# Graphische Notation fuer Netzwerktopologie gesucht



## Gumble (1. Jun 2007)

Hi *
moechte IT Infrastruktur eines kleinen Unternehmens modellieren und suche eine uebersichtliche, am besten allgemeingueltige Weise dies zu tun. Zum einen die physikalische Betrachtung von Routern, Netze, Subnetze, Netzwerkkarten (...), zum anderen haette ich gerne noch so Dinge wie Portmapping, Portforwarding, NAT (...) integriert. 

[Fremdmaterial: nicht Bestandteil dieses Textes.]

-- ==== Sys2Proof/Laws/PerInstr.lean ====
section
/-! SUPPORT. Statements for all commands, one lemma per constructor. -/

namespace Sys2Proof.Laws

/-- The word of a command is well formed: its `zero` field is 0 and its `op` field is not, and it is one byte
(30_encoding R70, R73, R75). -/
def WordForm.Statement (i : Instr) : Prop :=
  wordWellFormed (encodeWord i) = true ∧ i.wellFormed = true ∧ (encode i).length = 1

theorem WordForm.cmdDerive : WordForm.Statement .cmdDerive := by unfold WordForm.Statement; decide
theorem WordForm.cmdSeal : WordForm.Statement .cmdSeal := by unfold WordForm.Statement; decide
theorem WordForm.cmdOpen : WordForm.Statement .cmdOpen := by unfold WordForm.Statement; decide
theorem WordForm.cmdEncode : WordForm.Statement .cmdEncode := by unfold WordForm.Statement; decide
theorem WordForm.cmdDecode : WordForm.Statement .cmdDecode := by unfold WordForm.Statement; decide
theorem WordForm.cmdEncrypt : WordForm.Statement .cmdEncrypt := by unfold WordForm.Statement; decide
theorem WordForm.cmdDecrypt : WordForm.Statement .cmdDecrypt := by unfold WordForm.Statement; decide

end Sys2Proof.Laws
end

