/-- The first two sub-steps of a composite `DECRYPT`. -/
def parsed (s : State) : State := decodeAccepted { s with mem := { s.mem with aad := [] } }

theorem witness_DecryptIsTheComposite_malformed : (parsed (zeroEnvelope 55)).status.err ≠ .ok := by decide +kernel
theorem witness_DecryptIsTheComposite_derivation : (parsed (zeroEnvelope 56)).status.err = .ok ∧
    (deriveWith kdfFails (parsed (zeroEnvelope 56))).status.err ≠ .ok := by decide +kernel
theorem witness_DecryptIsTheComposite_authentication : (parsed (zeroEnvelope 56)).status.err = .ok ∧
    (deriveWith kdfTest (parsed (zeroEnvelope 56))).status.err = .ok ∧
    (openAccepted (deriveWith kdfTest (parsed (zeroEnvelope 56)))).status.err ≠ .ok := by decide +kernel

/-- The envelope of 7.2 with its password. -/
def scenario : State :=
  { State.reset with mem := ⟨scenarioPassword, [], [], [], run 0 40 ++ scenarioTail⟩ }

theorem witness_DecryptIsTheComposite_opened : (parsed scenario).status.err = .ok ∧
    (deriveWith kdfTest (parsed scenario)).status.err = .ok ∧
    (openAccepted (deriveWith kdfTest (parsed scenario))).status.err = .ok := by decide +kernel

/-! ## Runs that meet the named premises of 70_reset_and_hazards R237 -/

theorem not_issues_of_idle {i : Instr} {s : State} (h : s.inputs = []) : ¬ Issues i s := by
  rintro ⟨⟨r, e⟩, -⟩
  rw [h] at e
  cases e

/-- `ENCRYPT` waits one step for its fortieth byte, draws in the next, and the run is idle. -/
theorem witness_EncryptCompletesWhenTheSourceDelivers :
    RngDelivers (waiting [.random [1]]) ∧ Issues .cmdEncrypt ((waiting [.random [1]]).after 0) := by
  have h1 : (waiting [.random [1]]).after 1 =
      { waiting [] with rng := List.replicate 39 0 ++ [1] } := State.after_succ (n := 0) rfl
  have h2 : (waiting [.random [1]]).after 2 =
      encryptDrawn Config.kdf { waiting [] with rng := List.replicate 39 0 ++ [1], inputs := [] } :=
    State.after_succ (n := 1) (by rw [h1]; rfl)
  have hi : ((waiting [.random [1]]).after 2).inputs = [] := by rw [h2]; exact (encryptDrawn_around _ _).1
  have hd : ∃ v, Draws ((waiting [.random [1]]).after 1) v :=
    ⟨_, by rw [h1]; exact ⟨⟨⟨[], rfl⟩, rfl⟩, by decide, rfl⟩⟩
  refine ⟨fun n hn => ?_, ⟨[.random [1]], rfl⟩, rfl⟩
  match n with
  | 0 =>
    refine ⟨1, by omega, hd, fun k _ hk => ?_⟩
    obtain rfl : k = 0 := by omega
    refine ⟨⟨⟨⟨[.random [1]], rfl⟩, rfl⟩, by decide⟩, fun h => ?_⟩
    rcases h with ⟨r, e, -⟩ | ⟨b, a, e, hb, -⟩
    · cases e
    · have e : [Input.random [1]] = b ++ .reset :: a := (List.cons.inj e).2
      have : Input.reset ∈ [Input.random [1]] := by rw [e]; simp
      simp at this
  | 1 => exact ⟨1, Nat.le_refl 1, hd, fun k h h' => by omega⟩
  | n + 2 =>
    rw [State.after_of_idle hi (by omega)] at hn
    exact absurd hn (not_issues_of_idle hi)

/-- Two draws of a run that differ: forty bytes 0, then forty bytes 1. -/
theorem witness_RngFresh : ∃ s : State, (∃ v, Draws (s.after 0) v) ∧ (∃ v, Draws (s.after 1) v) ∧ RngFresh s := by
  let s : State := { State.reset with
    rng := List.replicate 40 0 ++ List.replicate 40 1, inputs := [.writeCmd 0x06, .writeCmd 0x06] }
  have h1 : s.after 1 = encryptDrawn Config.kdf { s with inputs := [.writeCmd 0x06] } := State.after_succ (n := 0) rfl
  have i1 : (s.after 1).inputs = [.writeCmd 0x06] := by rw [h1]; exact (encryptDrawn_around _ _).1
  have r1 : (s.after 1).rng = List.replicate 40 1 := by rw [h1]; exact (encryptDrawn_around _ _).2.1
  have b1 : (s.after 1).status.busy = false := by rw [h1]; exact (encryptDrawn_around _ _).2.2
  have hd0 : Draws (s.after 0) (List.replicate 40 0) := ⟨⟨⟨_, rfl⟩, rfl⟩, by decide, rfl⟩
  have hd1 : Draws (s.after 1) (List.replicate 40 1) :=
    ⟨⟨⟨[], i1⟩, b1⟩, by rw [r1]; decide, by rw [r1]; rfl⟩
  have h2 : s.after 2 = encryptDrawn Config.kdf { s.after 1 with inputs := [] } :=
    State.after_succ (n := 1) (step_of_draws hd1 i1)
  have hi : (s.after 2).inputs = [] := by rw [h2]; exact (encryptDrawn_around _ _).1
  refine ⟨s, ⟨_, hd0⟩, ⟨_, hd1⟩, fun m n hmn v w hv hw => ?_⟩
  have at2 : ∀ n v, Draws (s.after n) v → n = 0 ∧ v = List.replicate 40 0 ∨ n = 1 ∧ v = List.replicate 40 1 := by
    intro n v hv
    match n with
    | 0 => exact .inl ⟨rfl, hv.2.2⟩
    | 1 => exact .inr ⟨rfl, hv.2.2.trans hd1.2.2.symm⟩
    | n + 2 =>
      rw [State.after_of_idle hi (by omega)] at hv
      exact absurd hv.1 (not_issues_of_idle hi)
  rcases at2 m v hv with ⟨rfl, rfl⟩ | ⟨rfl, rfl⟩ <;> rcases at2 n w hw with ⟨rfl, rfl⟩ | ⟨rfl, rfl⟩
  · exact absurd rfl hmn
  · decide
  · decide
  · exact absurd rfl hmn

/-- Two `SEAL`s in a row: the second is refused and reads no key. -/
theorem witness_NoReuse :
    NoReuse { keyed 0x02 with inputs := [.writeCmd 0x02, .writeCmd 0x02] } := by
  let s : State := { keyed 0x02 with inputs := [.writeCmd 0x02, .writeCmd 0x02] }
  have h1 : s.after 1 = sealAccepted { s with inputs := [.writeCmd 0x02] } := State.after_succ (n := 0) rfl
  have h2 : s.after 2 = { s.after 1 with inputs := [] }.refuse := State.after_succ (n := 1) (by rw [h1]; rfl)
  have only : ∀ n key nonce, SealReads (s.after n) key nonce → n = 0 := by
    intro n key nonce h
    match n with
    | 0 => rfl
    | 1 =>
      have := h.2.1
      rw [h1] at this
      simp [sealAccepted] at this
    | n + 2 =>
      have hi : (s.after 2).inputs = [] := by rw [h2]; rfl
      rw [State.after_of_idle hi (by omega)] at h
      exact absurd h.1 (not_issues_of_idle hi)
  intro m n key nonce hm hn
  rw [only m key nonce hm, only n key nonce hn]

end Sys2Proof.Tests
end

section
/-! How each command ends, said once: every ending of every command with the condition it comes from, and the frame,
the flags and the capacities read off the list of endings. -/

namespace Sys2Proof.Machine

section Updates
variable (s : State) {l : Loc}

/-! What each shared update does to the places it is not about (20_memory R51). -/

@[simp] theorem State.loc_setBuf {b : Buf} {v : List Byte} (h : l ≠ .buf b) : (s.setBuf b v).loc l = s.loc l := by
  cases l with
  | buf b' => exact (Memory.get_set _ _ _ _).trans (if_neg fun e => h (congrArg Loc.buf e))
  | _ => rfl

@[simp] theorem State.loc_wipeBuf {b : Buf} (h : l ≠ .buf b) : (s.wipeBuf b).loc l = s.loc l := s.loc_setBuf h

@[simp] theorem State.loc_loadKey {k : Octets 32} (h : l ≠ .key) : (s.loadKey k).loc l = s.loc l := by
  cases l <;> trivial

@[simp] theorem State.loc_wipeKey (h : l ≠ .key) : s.wipeKey.loc l = s.loc l := by cases l <;> trivial

@[simp] theorem State.loc_setSalt {v : Octets 16} (h : l ≠ .salt) : (s.setSalt v).loc l = s.loc l := by
  cases l <;> trivial

@[simp] theorem State.loc_setNonce {v : Octets 24} (h : l ≠ .nonce) : (s.setNonce v).loc l = s.loc l := by
  cases l <;> trivial

@[simp] theorem State.loc_setTag {v : Octets 16} (h : l ≠ .tag) : (s.setTag v).loc l = s.loc l := by
  cases l <;> trivial

@[simp] theorem State.loc_dropRandom {n : Nat} : (s.dropRandom n).loc l = s.loc l := by cases l <;> rfl

@[simp] theorem State.loc_finish {e : ErrCode} : (s.finish e).loc l = s.loc l := by cases l <;> rfl

@[simp] theorem State.loc_raise {e : ErrCode} : (s.raise e).loc l = s.loc l := s.loc_finish

@[simp] theorem State.loc_refuse : s.refuse.loc l = s.loc l := by cases l <;> rfl

end Updates

/-- `SALT` and `NONCE` drawn, `AAD` emptied and `PW` wiped: the state in which `ENCRYPT` has its key
(45_public R171). -/
def State.takeDraw (s : State) : State :=
  ((((s.wipeBuf .aad).dropRandom 40).setSalt (octets 16 s.rng)).setNonce (octets 24 (s.rng.drop 16))).wipeBuf .pw

/-- The fields of the envelope loaded, `AAD` emptied and `PW` wiped: the state in which `DECRYPT` has its key
(45_public R173). -/
def State.takeFields (s : State) (f : EnvelopeFields) : State := ((s.wipeBuf .aad).setFields f).wipeBuf .pw

/-- How a command ends, under a given `KDF`: one constructor per ending, with the condition that leads to it and the
whole next state. `ENCRYPT` that waits for randomness has not ended and is not here. -/
inductive CommandEnds (kdf : Kdf) : Instr → State → State → Prop
  | derived {s : State} {k : Octets 32} (hk : kdf s.mem.pw s.salt = some k) :
      CommandEnds kdf .cmdDerive s (((s.wipeBuf .pw).loadKey k).finish .ok)
  | deriveFailed {s : State} (hk : kdf s.mem.pw s.salt = none) :
      CommandEnds kdf .cmdDerive s ((s.wipeBuf .pw).wipeKey.raise .keyDerivation)
  | sealed {s : State} {ct : List Byte} {tag : Octets 16} (hv : s.status.keyValid = true)
      (hr : aeadSeal s.key s.nonce s.mem.pt s.mem.aad = (ct, tag)) :
      CommandEnds kdf .cmdSeal s (((s.setBuf .ct ct).setTag tag).wipeKey.finish .ok)
  | sealRefused {s : State} (hv : s.status.keyValid = false) : CommandEnds kdf .cmdSeal s s.refuse
  | opened {s : State} {p : List Byte} (hv : s.status.keyValid = true)
      (ho : aeadOpen s.key s.nonce s.mem.ct s.tag s.mem.aad = some p) :
      CommandEnds kdf .cmdOpen s ((s.wipeKey.setBuf .pt p).finish .ok)
  | openFailed {s : State} (hv : s.status.keyValid = true)
      (ho : aeadOpen s.key s.nonce s.mem.ct s.tag s.mem.aad = none) :
      CommandEnds kdf .cmdOpen s ((s.wipeKey.wipeBuf .pt).raise .authentication)
  | openRefused {s : State} (hv : s.status.keyValid = false) : CommandEnds kdf .cmdOpen s s.refuse
  | encoded {s : State} :
      CommandEnds kdf .cmdEncode s ((s.setBuf .env (encodeEnvelope s.salt s.nonce s.mem.ct s.tag)).finish .ok)
  | decoded {s : State} {f : EnvelopeFields} (hd : decodeEnvelope s.mem.env = some f) :
      CommandEnds kdf .cmdDecode s ((s.setFields f).finish .ok)
  | decodeFailed {s : State} (hd : decodeEnvelope s.mem.env = none) :
      CommandEnds kdf .cmdDecode s (s.clearFields.raise .malformedEnvelope)
  | encrypted {s : State} {k : Octets 32} {ct : List Byte} {tag : Octets 16} (hd : 40 ≤ s.rng.length)
      (hk : kdf s.mem.pw s.takeDraw.salt = some k) (hr : aeadSeal k s.takeDraw.nonce s.mem.pt [] = (ct, tag)) :
      CommandEnds kdf .cmdEncrypt s
        ((((s.takeDraw.setBuf .ct ct).setTag tag).setBuf .env
          (encodeEnvelope s.takeDraw.salt s.takeDraw.nonce ct tag)).wipeKey.finish .ok)
  | encryptFailed {s : State} (hd : 40 ≤ s.rng.length) (hk : kdf s.mem.pw s.takeDraw.salt = none) :
      CommandEnds kdf .cmdEncrypt s ((s.takeDraw.clearFields.wipeBuf .env).wipeKey.raise .keyDerivation)
  | decryptMalformed {s : State} (hd : decodeEnvelope s.mem.env = none) :
      CommandEnds kdf .cmdDecrypt s
        (((s.wipeBuf .aad).clearOutputs.wipeBuf .pw).wipeKey.raise .malformedEnvelope)
  | decryptNoKey {s : State} {f : EnvelopeFields} (hd : decodeEnvelope s.mem.env = some f)
      (hk : kdf s.mem.pw f.salt = none) :
      CommandEnds kdf .cmdDecrypt s ((s.takeFields f).clearOutputs.wipeKey.raise .keyDerivation)
  | decryptFailed {s : State} {f : EnvelopeFields} {k : Octets 32} (hd : decodeEnvelope s.mem.env = some f)
      (hk : kdf s.mem.pw f.salt = some k) (ho : aeadOpen k f.nonce f.ct f.tag [] = none) :
      CommandEnds kdf .cmdDecrypt s ((s.takeFields f).wipeKey.clearOutputs.raise .authentication)
  | decrypted {s : State} {f : EnvelopeFields} {k : Octets 32} {p : List Byte}
      (hd : decodeEnvelope s.mem.env = some f) (hk : kdf s.mem.pw f.salt = some k)
      (ho : aeadOpen k f.nonce f.ct f.tag [] = some p) :
      CommandEnds kdf .cmdDecrypt s (((s.takeFields f).wipeKey.setBuf .pt p).finish .ok)

theorem deriveWith_ends (kdf : Kdf) (s : State) : CommandEnds kdf .cmdDerive s (deriveWith kdf s) := by
  rcases deriveWith_cases kdf s with ⟨k, hk, e⟩ | ⟨hk, e⟩ <;> rw [e]
  · exact .derived hk
  · exact .deriveFailed hk

theorem openAccepted_ends (kdf : Kdf) {s : State} (hv : s.status.keyValid = true) :
    CommandEnds kdf .cmdOpen s (openAccepted s) := by
  unfold openAccepted
  split
  · exact .openFailed hv ‹_›
  · exact .opened hv ‹_›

Weiss jemand wie man sowas am besten darstellen kann? Genial waere noch ein fertiges Stencilset, also Schablonen fuer Omnigraffle (geniales Visio-Pendant fuer den Mac).

Danke   :###


----------



## Wildcard (1. Jun 2007)

Die wohl größte Palette hat Cisco.
Diese Notation ist auch in Dia enthalten.


----------



## Guest (1. Jun 2007)

Wildcard hat gesagt.:
			
		

> Die wohl größte Palette hat Cisco.


Wo find ich die genau? Hast Du vielleicht ein Link?


			
				Wildcard hat gesagt.:
			
		

> Diese Notation ist auch in Dia enthalten.


Dia? Was ist das?

Danke


----------



## Wildcard (1. Jun 2007)

Hier gibt's die Cisco Notation:
http://de.wikipedia.org/wiki/Dia_(Software)


----------